What is expected: Exactly as shown below, retype every line of the data.

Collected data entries

-- ==== Sys2Proof/Machine/State.lean ====
section
/-! DEFINITION. The machine's state: plain data, one structure per chapter of the spec, every field with the rule that
names it; the reasons a step can stop; and the state right after reset. -/

namespace Sys2Proof.Machine

/-- The eight modes (R4). -/
inductive Mode where
  | off | boot | run | degraded | trial | doze | holdUp | safe
  deriving DecidableEq, Repr

/-- The mode's code in DEV_MODE.MODE (R4). -/
def Mode.code : Mode → Nat
  | .off => 0 | .boot => 1 | .run => 2 | .degraded => 3 | .trial => 4 | .doze => 5 | .holdUp => 6 | .safe => 7

/-- A ruling stamp (R59): integer nanoseconds, the uncertainty in ns and the class code. -/
structure Stamp where
  ns : Nat := 0
  unc : Nat := 65535
  cls : Nat := 3
  deriving DecidableEq, Repr

/-- A health-log entry of log page 0xC2 (R516). -/
structure LogEntry where
  stamp : Stamp
  source : Nat
  cls : Nat
  mode : Nat
  unit : Nat
  count : Nat
  detail : Nat
  deriving DecidableEq, Repr

/-- A message that an Event Unit source's routing sends (R513). -/
inductive EvtMsg where
  | msix (pf vector : Nat)
  | aer (cls : Aer)
  | alert (source : Nat)
  | aen (pfOf : Nat) (group : Nat)
  deriving DecidableEq, Repr

/-- The Event Unit (chapter 14). -/
structure Evu where
  log : List LogEntry := []  -- R512, R516: the health-log ring, newest first, at most 1,024 entries of 32 bytes
  total : Nat := 0  -- R516: entries written since BOOT (LOG_TOTAL; the next ring index is total mod 1,024)
  wasRead : Bool := false  -- R517: log page 0xC2 has been read since the last overwrite (for LOG_WRAP)
  classCnt : List Nat := List.replicate 64 0  -- R516: CLASS_CNT, 64 counts of 32 bits, one per catalogue ID
  aenOut : List (Nat × Nat) := []  -- R514: events posted and not yet cleared, per controller and group
  aenWait : List (Nat × Nat × Nat) := []  -- R514: events waiting for a request: controller, group and the count since which each waits
  waiting : List EvtMsg := []  -- R515: messages held in BOOT until CSTS.RDY
  deferred : List (Nat × Nat × Nat) := []  -- R515: sources that occurred in DOZE and post on wake (key, bit, unit)
  deriving DecidableEq, Repr

/-- Completion statuses, by the names the spec gives them. -/
inductive Status where
  | success
  | invalidOpcode | invalidField | invalidNamespace | lbaRange | namespaceNotReady | cmdSeqError
  | writeProtected | reservationConflict | abortRequested | abortedPreempt | failedFused | missingFused
  | dataTransfer | transientTransport | internalError | capacityExceeded | sglInvalid | prpOffsetInvalid
  | invalidQueueId | invalidQueueSize | abortLimit | aerLimit | invalidFwSlot | invalidFwImage | fwNeedsReset
  | overlappingRange | invalidLogPage | featureNotSaveable | nsIdUnavailable | nsAlreadyAttached | nsNotAttached
  | nsInsufficientCapacity | invalidFormat | sanitizeInProgress | sanitizeFailed | invalidPlacementHandle
  | commandInterrupted | unrecoveredRead | compareFailure | accessDenied | deallocatedBlock | invalidQueueDeletion | invalidVector | completionQueueInvalid
  | controllerListInvalid | abortedSqDeletion | invalidInputSize
  | deadlineNotAdmissible | cutRefused | updateRefused | authorityElsewhere | rulingUnsync | poisonedData
  deriving DecidableEq, Repr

Output of the exercise:
-- ==== Sys2Proof/Machine/State.lean ====
section
/-! DEFINITION. The machine's state: plain data, one structure per chapter of the spec, every field with the rule that
names it; the reasons a step can stop; and the state right after reset. -/

namespace Sys2Proof.Machine

/-- The eight modes (R4). -/
inductive Mode where
  | off | boot | run | degraded | trial | doze | holdUp | safe
  deriving DecidableEq, Repr

/-- The mode's code in DEV_MODE.MODE (R4). -/
def Mode.code : Mode → Nat
  | .off => 0 | .boot => 1 | .run => 2 | .degraded => 3 | .trial => 4 | .doze => 5 | .holdUp => 6 | .safe => 7

/-- A ruling stamp (R59): integer nanoseconds, the uncertainty in ns and the class code. -/
structure Stamp where
  ns : Nat := 0
  unc : Nat := 65535
  cls : Nat := 3
  deriving DecidableEq, Repr

/-- A health-log entry of log page 0xC2 (R516). -/
structure LogEntry where
  stamp : Stamp
  source : Nat
  cls : Nat
  mode : Nat
  unit : Nat
  count : Nat
  detail : Nat
  deriving DecidableEq, Repr

/-- A message that an Event Unit source's routing sends (R513). -/
inductive EvtMsg where
  | msix (pf vector : Nat)
  | aer (cls : Aer)
  | alert (source : Nat)
  | aen (pfOf : Nat) (group : Nat)
  deriving DecidableEq, Repr

/-- The Event Unit (chapter 14). -/
structure Evu where
  log : List LogEntry := []  -- R512, R516: the health-log ring, newest first, at most 1,024 entries of 32 bytes
  total : Nat := 0  -- R516: entries written since BOOT (LOG_TOTAL; the next ring index is total mod 1,024)
  wasRead : Bool := false  -- R517: log page 0xC2 has been read since the last overwrite (for LOG_WRAP)
  classCnt : List Nat := List.replicate 64 0  -- R516: CLASS_CNT, 64 counts of 32 bits, one per catalogue ID
  aenOut : List (Nat × Nat) := []  -- R514: events posted and not yet cleared, per controller and group
  aenWait : List (Nat × Nat × Nat) := []  -- R514: events waiting for a request: controller, group and the count since which each waits
  waiting : List EvtMsg := []  -- R515: messages held in BOOT until CSTS.RDY
  deferred : List (Nat × Nat × Nat) := []  -- R515: sources that occurred in DOZE and post on wake (key, bit, unit)
  deriving DecidableEq, Repr

/-- Completion statuses, by the names the spec gives them. -/
inductive Status where
  | success
  | invalidOpcode | invalidField | invalidNamespace | lbaRange | namespaceNotReady | cmdSeqError
  | writeProtected | reservationConflict | abortRequested | abortedPreempt | failedFused | missingFused
  | dataTransfer | transientTransport | internalError | capacityExceeded | sglInvalid | prpOffsetInvalid
  | invalidQueueId | invalidQueueSize | abortLimit | aerLimit | invalidFwSlot | invalidFwImage | fwNeedsReset
  | overlappingRange | invalidLogPage | featureNotSaveable | nsIdUnavailable | nsAlreadyAttached | nsNotAttached
  | nsInsufficientCapacity | invalidFormat | sanitizeInProgress | sanitizeFailed | invalidPlacementHandle
  | commandInterrupted | unrecoveredRead | compareFailure | accessDenied | deallocatedBlock | invalidQueueDeletion | invalidVector | completionQueueInvalid
  | controllerListInvalid | abortedSqDeletion | invalidInputSize
  | deadlineNotAdmissible | cutRefused | updateRefused | authorityElsewhere | rulingUnsync | poisonedData
  deriving DecidableEq, Repr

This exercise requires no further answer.